EXERCISE PROMPT — Give again, word for word, every line below from the one that has "BUSY clears. -/" through the one that has "((s.freePacket ⟨a, h⟩", both included, and no others.

DATASET RECORDS —
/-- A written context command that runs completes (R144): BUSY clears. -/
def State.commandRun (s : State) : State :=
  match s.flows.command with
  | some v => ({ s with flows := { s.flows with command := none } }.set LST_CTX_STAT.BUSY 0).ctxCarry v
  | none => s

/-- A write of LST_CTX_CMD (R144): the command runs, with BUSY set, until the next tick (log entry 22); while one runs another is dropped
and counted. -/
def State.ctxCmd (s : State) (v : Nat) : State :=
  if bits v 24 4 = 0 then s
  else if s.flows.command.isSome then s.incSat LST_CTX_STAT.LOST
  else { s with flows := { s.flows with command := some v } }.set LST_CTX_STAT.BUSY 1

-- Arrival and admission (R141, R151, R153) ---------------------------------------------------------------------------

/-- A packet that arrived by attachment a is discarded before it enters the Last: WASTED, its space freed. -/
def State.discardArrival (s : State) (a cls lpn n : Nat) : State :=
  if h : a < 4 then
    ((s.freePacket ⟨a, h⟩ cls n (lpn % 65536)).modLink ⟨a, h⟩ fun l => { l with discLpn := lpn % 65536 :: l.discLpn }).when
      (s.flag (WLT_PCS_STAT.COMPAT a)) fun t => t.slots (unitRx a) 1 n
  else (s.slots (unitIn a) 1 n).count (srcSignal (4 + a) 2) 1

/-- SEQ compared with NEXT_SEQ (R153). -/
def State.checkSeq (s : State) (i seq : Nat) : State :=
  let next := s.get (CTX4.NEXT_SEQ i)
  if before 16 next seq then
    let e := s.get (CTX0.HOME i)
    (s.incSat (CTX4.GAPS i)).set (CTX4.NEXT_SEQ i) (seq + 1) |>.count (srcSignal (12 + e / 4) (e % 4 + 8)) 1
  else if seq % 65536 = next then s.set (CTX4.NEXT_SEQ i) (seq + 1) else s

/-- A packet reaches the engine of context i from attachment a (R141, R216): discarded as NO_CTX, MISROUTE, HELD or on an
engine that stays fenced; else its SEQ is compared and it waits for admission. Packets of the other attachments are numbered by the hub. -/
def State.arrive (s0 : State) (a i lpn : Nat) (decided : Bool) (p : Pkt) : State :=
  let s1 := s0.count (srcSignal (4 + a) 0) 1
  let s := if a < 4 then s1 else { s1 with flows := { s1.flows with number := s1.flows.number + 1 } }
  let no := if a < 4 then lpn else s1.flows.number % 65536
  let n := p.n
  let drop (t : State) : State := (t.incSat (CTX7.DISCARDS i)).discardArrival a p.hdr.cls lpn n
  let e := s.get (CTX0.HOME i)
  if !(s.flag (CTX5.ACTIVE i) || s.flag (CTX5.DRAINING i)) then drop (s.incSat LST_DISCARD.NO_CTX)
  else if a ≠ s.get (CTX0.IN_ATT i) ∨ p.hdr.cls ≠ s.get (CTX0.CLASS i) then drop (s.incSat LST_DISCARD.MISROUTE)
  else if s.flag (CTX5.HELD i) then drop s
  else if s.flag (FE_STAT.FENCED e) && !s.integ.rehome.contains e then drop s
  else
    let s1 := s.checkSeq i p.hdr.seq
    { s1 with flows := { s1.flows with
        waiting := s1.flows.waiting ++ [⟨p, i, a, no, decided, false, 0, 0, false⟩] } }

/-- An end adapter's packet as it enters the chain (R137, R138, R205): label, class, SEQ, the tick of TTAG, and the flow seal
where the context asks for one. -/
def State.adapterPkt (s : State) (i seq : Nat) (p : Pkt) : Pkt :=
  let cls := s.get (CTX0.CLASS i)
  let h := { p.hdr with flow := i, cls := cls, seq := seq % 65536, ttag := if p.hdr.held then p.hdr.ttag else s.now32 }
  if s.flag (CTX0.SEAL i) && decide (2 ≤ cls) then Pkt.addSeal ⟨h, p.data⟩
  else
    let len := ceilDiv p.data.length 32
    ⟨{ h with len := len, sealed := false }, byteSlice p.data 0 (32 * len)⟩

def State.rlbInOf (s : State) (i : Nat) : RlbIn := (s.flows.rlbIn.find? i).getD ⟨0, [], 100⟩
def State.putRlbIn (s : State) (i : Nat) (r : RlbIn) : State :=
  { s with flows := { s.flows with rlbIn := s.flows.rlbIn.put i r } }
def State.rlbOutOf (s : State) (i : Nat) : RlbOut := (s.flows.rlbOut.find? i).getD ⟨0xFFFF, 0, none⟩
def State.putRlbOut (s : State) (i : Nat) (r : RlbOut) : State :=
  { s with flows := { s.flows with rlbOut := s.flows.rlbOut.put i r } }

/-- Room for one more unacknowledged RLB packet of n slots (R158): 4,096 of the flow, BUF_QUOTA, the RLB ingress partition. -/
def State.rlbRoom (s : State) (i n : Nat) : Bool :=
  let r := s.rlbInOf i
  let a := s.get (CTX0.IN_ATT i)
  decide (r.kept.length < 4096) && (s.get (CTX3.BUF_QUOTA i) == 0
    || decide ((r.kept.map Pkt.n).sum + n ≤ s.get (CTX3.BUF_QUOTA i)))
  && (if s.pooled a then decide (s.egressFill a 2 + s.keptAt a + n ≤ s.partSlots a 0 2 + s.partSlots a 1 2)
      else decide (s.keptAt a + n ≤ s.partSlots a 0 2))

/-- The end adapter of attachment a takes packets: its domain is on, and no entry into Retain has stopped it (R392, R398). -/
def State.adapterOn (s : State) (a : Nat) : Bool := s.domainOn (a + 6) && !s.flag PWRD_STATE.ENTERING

==

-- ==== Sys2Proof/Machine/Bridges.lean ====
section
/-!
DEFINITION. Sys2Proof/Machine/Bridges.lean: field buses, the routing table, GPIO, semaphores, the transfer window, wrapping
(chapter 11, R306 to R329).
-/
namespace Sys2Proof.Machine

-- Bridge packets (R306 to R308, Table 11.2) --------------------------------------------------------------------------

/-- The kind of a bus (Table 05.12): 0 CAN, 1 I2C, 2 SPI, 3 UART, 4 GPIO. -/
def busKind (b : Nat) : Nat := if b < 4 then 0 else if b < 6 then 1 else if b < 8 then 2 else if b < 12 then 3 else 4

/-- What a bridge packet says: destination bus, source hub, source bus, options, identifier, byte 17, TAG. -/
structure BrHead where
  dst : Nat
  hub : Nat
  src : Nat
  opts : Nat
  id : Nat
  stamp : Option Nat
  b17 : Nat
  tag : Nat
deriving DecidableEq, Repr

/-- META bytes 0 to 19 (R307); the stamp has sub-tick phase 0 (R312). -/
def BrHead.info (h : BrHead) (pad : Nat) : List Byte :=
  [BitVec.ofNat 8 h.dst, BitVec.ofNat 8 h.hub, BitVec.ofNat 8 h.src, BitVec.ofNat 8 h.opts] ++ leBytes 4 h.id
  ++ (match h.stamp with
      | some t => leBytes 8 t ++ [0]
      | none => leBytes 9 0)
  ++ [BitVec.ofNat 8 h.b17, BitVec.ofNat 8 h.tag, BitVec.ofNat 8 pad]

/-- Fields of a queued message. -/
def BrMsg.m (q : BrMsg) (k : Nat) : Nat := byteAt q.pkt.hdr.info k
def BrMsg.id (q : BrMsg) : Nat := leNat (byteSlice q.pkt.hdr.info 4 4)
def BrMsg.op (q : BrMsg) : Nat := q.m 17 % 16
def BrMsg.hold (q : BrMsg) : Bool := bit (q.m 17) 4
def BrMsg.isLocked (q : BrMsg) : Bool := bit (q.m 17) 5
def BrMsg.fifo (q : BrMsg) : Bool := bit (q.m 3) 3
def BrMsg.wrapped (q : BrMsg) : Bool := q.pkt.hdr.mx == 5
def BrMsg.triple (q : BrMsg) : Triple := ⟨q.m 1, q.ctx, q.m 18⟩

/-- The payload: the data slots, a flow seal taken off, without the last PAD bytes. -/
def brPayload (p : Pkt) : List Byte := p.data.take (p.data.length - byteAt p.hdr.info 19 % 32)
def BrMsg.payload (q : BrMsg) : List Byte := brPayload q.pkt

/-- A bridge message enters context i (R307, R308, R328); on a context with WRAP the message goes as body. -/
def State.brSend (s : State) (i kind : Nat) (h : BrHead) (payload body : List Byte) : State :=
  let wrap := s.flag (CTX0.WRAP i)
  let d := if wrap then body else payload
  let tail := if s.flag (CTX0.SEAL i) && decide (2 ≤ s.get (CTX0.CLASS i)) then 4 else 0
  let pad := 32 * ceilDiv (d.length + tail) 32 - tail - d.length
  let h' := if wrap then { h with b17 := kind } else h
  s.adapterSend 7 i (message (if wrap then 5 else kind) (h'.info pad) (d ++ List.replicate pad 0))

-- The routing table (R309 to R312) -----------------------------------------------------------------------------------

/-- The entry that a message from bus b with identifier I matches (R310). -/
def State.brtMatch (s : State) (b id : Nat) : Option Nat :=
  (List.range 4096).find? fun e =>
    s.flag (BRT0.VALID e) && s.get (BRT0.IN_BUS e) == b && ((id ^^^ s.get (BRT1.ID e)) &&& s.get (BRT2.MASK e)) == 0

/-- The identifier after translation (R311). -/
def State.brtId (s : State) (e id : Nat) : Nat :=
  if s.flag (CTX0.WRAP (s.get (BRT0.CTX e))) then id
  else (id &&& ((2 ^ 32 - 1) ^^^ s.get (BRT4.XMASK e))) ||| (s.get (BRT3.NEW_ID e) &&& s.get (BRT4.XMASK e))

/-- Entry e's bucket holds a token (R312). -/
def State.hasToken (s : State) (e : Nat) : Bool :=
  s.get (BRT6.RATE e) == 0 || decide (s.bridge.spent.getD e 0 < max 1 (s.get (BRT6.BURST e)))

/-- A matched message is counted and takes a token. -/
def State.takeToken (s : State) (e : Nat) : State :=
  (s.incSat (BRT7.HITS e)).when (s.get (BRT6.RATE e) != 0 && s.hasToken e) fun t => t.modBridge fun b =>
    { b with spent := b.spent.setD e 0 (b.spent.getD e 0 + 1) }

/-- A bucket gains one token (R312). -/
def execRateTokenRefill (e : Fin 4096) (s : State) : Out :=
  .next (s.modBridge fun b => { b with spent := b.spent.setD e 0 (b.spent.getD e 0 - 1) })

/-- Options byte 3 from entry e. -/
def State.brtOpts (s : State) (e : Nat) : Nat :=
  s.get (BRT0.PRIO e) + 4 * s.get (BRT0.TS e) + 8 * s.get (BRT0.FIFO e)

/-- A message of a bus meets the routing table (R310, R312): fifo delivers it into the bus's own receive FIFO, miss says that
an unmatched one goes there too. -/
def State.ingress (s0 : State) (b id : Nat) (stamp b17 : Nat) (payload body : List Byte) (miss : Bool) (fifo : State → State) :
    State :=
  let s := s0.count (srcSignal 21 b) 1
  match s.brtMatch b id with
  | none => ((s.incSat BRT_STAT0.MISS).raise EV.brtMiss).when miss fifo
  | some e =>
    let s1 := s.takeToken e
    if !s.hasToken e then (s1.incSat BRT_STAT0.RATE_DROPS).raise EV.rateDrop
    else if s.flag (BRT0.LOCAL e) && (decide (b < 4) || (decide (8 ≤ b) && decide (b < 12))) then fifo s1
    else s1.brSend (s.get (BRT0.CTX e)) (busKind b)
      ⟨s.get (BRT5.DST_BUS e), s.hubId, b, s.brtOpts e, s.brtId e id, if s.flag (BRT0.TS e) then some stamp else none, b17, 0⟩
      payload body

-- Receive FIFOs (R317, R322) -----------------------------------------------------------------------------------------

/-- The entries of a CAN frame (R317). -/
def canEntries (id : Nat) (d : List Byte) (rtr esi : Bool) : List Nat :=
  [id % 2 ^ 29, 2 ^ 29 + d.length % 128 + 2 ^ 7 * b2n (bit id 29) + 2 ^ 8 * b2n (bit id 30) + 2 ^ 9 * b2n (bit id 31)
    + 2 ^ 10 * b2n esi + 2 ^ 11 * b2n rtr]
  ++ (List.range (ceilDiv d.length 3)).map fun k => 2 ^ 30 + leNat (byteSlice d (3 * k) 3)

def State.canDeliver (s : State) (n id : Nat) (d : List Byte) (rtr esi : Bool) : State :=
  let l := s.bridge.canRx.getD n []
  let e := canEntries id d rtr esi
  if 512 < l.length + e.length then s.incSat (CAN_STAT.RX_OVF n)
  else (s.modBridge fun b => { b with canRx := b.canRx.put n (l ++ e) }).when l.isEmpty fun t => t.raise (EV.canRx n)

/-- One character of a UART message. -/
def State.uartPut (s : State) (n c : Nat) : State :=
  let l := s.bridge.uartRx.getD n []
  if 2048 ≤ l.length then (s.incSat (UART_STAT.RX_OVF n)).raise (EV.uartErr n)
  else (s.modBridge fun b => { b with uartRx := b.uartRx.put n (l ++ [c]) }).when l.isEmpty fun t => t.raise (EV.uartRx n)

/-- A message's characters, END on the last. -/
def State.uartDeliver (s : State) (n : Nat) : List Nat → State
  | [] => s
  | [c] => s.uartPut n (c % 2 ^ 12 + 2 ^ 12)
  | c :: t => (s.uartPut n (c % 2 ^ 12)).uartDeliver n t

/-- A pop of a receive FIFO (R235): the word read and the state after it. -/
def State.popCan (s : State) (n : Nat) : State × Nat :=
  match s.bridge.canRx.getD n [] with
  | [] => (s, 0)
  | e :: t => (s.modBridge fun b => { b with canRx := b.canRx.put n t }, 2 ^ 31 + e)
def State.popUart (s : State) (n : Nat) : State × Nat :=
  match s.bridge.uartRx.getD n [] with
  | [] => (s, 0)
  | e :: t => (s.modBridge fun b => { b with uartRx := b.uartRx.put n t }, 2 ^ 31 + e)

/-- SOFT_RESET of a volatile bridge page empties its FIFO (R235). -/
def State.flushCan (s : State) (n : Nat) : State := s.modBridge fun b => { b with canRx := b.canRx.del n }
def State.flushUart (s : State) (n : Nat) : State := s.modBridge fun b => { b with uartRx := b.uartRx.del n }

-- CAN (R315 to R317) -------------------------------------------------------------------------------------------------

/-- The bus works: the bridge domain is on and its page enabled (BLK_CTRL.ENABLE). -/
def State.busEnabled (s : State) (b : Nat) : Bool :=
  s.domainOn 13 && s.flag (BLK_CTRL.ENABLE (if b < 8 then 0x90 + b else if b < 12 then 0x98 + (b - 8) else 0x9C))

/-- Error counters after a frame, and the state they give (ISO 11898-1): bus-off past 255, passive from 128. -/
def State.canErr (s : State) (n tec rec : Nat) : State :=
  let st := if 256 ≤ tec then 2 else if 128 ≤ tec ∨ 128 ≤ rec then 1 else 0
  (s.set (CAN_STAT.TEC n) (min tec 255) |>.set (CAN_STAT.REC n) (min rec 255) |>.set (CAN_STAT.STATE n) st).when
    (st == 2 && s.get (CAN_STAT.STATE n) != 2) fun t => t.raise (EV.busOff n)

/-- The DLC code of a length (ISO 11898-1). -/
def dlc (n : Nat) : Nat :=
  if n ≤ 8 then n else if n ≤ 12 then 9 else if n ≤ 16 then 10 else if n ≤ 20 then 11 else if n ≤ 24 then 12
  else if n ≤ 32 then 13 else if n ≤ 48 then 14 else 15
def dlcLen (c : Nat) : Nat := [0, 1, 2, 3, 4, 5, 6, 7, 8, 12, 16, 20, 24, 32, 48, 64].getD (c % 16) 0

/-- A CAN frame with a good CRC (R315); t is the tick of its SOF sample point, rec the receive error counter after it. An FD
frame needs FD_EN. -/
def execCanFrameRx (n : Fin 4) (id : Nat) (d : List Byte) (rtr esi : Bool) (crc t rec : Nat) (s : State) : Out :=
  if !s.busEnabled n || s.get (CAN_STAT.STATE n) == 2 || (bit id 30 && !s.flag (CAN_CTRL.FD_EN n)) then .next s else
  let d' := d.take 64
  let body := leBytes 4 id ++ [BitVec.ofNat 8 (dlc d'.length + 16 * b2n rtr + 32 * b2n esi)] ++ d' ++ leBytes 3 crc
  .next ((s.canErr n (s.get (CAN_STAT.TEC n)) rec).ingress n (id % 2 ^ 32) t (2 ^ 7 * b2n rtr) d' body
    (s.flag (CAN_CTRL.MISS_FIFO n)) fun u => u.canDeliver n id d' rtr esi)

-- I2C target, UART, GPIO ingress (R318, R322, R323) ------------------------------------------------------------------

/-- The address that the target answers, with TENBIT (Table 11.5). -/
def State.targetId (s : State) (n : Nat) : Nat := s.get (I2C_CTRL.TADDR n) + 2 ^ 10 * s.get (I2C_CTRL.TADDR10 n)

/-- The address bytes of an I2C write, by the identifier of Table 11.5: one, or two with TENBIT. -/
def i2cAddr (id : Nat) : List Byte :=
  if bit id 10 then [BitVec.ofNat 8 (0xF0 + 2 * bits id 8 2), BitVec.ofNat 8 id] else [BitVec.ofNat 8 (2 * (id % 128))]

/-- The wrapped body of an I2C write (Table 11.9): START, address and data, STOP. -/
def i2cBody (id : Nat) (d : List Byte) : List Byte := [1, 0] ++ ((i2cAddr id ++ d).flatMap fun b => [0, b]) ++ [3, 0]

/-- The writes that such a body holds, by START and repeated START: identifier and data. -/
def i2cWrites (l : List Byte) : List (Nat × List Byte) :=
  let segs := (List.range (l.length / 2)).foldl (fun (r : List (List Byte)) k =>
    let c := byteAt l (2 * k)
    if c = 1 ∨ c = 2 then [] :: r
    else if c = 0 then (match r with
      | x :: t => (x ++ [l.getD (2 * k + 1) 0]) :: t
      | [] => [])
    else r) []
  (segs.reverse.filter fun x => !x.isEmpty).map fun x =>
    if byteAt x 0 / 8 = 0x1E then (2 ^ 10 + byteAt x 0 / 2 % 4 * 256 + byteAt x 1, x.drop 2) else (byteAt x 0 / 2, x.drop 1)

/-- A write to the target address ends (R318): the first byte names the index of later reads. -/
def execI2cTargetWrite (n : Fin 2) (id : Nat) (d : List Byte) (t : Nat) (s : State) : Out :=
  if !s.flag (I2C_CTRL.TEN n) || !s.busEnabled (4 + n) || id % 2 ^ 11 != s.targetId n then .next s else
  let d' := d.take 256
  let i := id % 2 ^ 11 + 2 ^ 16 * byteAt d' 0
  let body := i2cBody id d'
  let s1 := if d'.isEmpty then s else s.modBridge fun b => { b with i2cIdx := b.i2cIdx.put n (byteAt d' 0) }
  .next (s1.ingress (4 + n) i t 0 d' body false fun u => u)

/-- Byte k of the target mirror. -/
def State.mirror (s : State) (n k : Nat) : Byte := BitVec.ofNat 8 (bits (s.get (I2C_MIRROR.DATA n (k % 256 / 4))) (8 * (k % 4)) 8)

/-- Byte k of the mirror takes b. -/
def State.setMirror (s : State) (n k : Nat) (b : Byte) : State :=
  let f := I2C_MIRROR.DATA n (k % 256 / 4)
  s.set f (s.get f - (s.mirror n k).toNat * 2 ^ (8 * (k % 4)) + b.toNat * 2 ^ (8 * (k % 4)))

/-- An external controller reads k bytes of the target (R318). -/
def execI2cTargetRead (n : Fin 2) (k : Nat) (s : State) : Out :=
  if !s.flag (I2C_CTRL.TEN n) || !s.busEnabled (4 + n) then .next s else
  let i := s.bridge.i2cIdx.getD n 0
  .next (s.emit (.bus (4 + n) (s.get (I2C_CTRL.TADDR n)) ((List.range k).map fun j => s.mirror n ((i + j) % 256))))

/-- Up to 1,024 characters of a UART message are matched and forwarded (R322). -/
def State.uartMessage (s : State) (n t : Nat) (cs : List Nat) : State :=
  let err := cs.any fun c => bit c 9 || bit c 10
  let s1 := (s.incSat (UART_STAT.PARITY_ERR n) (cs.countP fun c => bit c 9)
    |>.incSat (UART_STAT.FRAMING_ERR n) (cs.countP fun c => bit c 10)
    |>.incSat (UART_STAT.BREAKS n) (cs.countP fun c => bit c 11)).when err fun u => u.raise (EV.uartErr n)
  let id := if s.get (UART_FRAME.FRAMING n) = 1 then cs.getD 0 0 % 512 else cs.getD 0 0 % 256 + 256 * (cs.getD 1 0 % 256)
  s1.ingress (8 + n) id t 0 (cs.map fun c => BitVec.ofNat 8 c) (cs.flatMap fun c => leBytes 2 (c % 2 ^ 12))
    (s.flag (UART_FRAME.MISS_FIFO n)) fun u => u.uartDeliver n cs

RESPONSE AREA —
/-- A written context command that runs completes (R144): BUSY clears. -/
def State.commandRun (s : State) : State :=
  match s.flows.command with
  | some v => ({ s with flows := { s.flows with command := none } }.set LST_CTX_STAT.BUSY 0).ctxCarry v
  | none => s

/-- A write of LST_CTX_CMD (R144): the command runs, with BUSY set, until the next tick (log entry 22); while one runs another is dropped
and counted. -/
def State.ctxCmd (s : State) (v : Nat) : State :=
  if bits v 24 4 = 0 then s
  else if s.flows.command.isSome then s.incSat LST_CTX_STAT.LOST
  else { s with flows := { s.flows with command := some v } }.set LST_CTX_STAT.BUSY 1

-- Arrival and admission (R141, R151, R153) ---------------------------------------------------------------------------

/-- A packet that arrived by attachment a is discarded before it enters the Last: WASTED, its space freed. -/
def State.discardArrival (s : State) (a cls lpn n : Nat) : State :=
  if h : a < 4 then
    ((s.freePacket ⟨a, h⟩ cls n (lpn % 65536)).modLink ⟨a, h⟩ fun l => { l with discLpn := lpn % 65536 :: l.discLpn }).when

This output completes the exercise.